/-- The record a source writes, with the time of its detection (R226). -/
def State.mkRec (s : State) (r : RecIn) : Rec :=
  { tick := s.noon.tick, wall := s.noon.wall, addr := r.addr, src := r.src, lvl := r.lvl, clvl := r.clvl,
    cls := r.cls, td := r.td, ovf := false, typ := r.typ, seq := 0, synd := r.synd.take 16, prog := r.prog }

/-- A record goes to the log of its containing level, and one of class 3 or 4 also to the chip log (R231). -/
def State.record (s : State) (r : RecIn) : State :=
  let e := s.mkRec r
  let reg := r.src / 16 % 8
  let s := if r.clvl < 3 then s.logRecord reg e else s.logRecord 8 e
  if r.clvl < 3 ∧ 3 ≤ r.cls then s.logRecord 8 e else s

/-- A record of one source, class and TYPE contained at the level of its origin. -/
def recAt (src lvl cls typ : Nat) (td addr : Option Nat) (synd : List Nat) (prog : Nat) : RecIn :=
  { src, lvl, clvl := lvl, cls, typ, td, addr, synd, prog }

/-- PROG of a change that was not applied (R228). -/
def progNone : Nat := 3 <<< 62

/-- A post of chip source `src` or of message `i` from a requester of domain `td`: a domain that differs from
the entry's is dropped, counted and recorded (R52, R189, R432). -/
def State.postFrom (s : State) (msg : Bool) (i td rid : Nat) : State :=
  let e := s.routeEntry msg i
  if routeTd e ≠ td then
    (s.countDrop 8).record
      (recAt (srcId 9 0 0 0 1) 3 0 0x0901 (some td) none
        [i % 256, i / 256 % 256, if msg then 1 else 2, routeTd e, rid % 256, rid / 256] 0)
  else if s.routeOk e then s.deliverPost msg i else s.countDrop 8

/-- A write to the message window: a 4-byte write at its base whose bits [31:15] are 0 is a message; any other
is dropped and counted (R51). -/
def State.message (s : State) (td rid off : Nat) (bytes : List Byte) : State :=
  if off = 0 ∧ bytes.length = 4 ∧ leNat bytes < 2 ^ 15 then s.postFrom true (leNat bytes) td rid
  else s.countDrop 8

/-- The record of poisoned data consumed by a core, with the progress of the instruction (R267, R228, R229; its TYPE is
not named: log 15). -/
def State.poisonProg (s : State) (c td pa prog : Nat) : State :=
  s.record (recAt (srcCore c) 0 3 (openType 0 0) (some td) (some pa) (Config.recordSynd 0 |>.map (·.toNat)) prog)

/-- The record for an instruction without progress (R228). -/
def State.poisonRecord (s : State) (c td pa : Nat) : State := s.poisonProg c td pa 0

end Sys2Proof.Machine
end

==

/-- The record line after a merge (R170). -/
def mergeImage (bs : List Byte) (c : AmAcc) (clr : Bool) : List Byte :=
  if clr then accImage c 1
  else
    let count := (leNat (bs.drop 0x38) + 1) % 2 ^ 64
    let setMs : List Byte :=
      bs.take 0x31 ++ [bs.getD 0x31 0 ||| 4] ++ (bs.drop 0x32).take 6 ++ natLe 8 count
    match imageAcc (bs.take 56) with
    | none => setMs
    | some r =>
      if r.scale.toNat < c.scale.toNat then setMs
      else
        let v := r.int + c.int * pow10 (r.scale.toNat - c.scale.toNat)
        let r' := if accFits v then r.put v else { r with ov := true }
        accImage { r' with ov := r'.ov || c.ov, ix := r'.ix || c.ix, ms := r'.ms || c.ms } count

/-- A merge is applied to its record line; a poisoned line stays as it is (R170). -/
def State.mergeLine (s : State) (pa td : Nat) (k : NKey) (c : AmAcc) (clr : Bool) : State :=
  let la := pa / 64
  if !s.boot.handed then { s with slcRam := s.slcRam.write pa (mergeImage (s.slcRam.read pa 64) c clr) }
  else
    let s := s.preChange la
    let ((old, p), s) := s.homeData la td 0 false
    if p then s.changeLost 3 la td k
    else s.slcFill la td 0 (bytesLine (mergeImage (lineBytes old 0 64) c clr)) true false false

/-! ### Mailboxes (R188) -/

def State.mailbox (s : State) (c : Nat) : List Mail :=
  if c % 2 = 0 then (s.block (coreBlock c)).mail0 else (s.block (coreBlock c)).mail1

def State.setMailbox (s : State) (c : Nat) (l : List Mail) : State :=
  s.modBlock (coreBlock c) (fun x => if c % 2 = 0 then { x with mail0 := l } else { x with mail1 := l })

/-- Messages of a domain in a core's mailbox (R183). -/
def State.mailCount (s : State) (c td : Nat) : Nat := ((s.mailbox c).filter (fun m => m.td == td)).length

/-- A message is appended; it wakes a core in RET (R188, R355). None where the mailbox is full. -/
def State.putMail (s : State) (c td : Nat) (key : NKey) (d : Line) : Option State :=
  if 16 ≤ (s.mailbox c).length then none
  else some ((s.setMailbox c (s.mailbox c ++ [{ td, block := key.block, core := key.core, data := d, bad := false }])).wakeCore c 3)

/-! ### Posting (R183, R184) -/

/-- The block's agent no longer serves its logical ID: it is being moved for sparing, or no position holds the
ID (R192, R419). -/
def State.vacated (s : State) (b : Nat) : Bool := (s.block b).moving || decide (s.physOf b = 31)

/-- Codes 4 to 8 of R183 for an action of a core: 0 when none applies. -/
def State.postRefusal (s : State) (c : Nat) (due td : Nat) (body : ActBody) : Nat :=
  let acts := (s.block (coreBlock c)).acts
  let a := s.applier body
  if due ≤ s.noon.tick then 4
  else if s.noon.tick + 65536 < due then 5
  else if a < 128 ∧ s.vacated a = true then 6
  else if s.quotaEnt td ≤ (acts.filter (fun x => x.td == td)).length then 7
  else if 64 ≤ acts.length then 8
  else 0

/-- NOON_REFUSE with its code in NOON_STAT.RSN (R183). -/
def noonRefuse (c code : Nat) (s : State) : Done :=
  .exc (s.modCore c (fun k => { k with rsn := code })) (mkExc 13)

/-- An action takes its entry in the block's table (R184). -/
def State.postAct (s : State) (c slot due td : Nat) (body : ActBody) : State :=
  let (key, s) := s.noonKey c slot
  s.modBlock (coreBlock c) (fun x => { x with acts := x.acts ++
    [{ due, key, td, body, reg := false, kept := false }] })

[YOUR OBJECTIVE]:
Beginning with the line above that contains "if 16 ≤ (s.mailbox c).length then none", copy each line exactly up to and including the line that contains "ID (R192, R419). -/", and go no further.

[WRITTEN SOLUTION]:
  if 16 ≤ (s.mailbox c).length then none
  else some ((s.setMailbox c (s.mailbox c ++ [{ td, block := key.block, core := key.core, data := d, bad := false }])).wakeCore c 3)

/-! ### Posting (R183, R184) -/

/-- The block's agent no longer serves its logical ID: it is being moved for sparing, or no position holds the
ID (R192, R419). -/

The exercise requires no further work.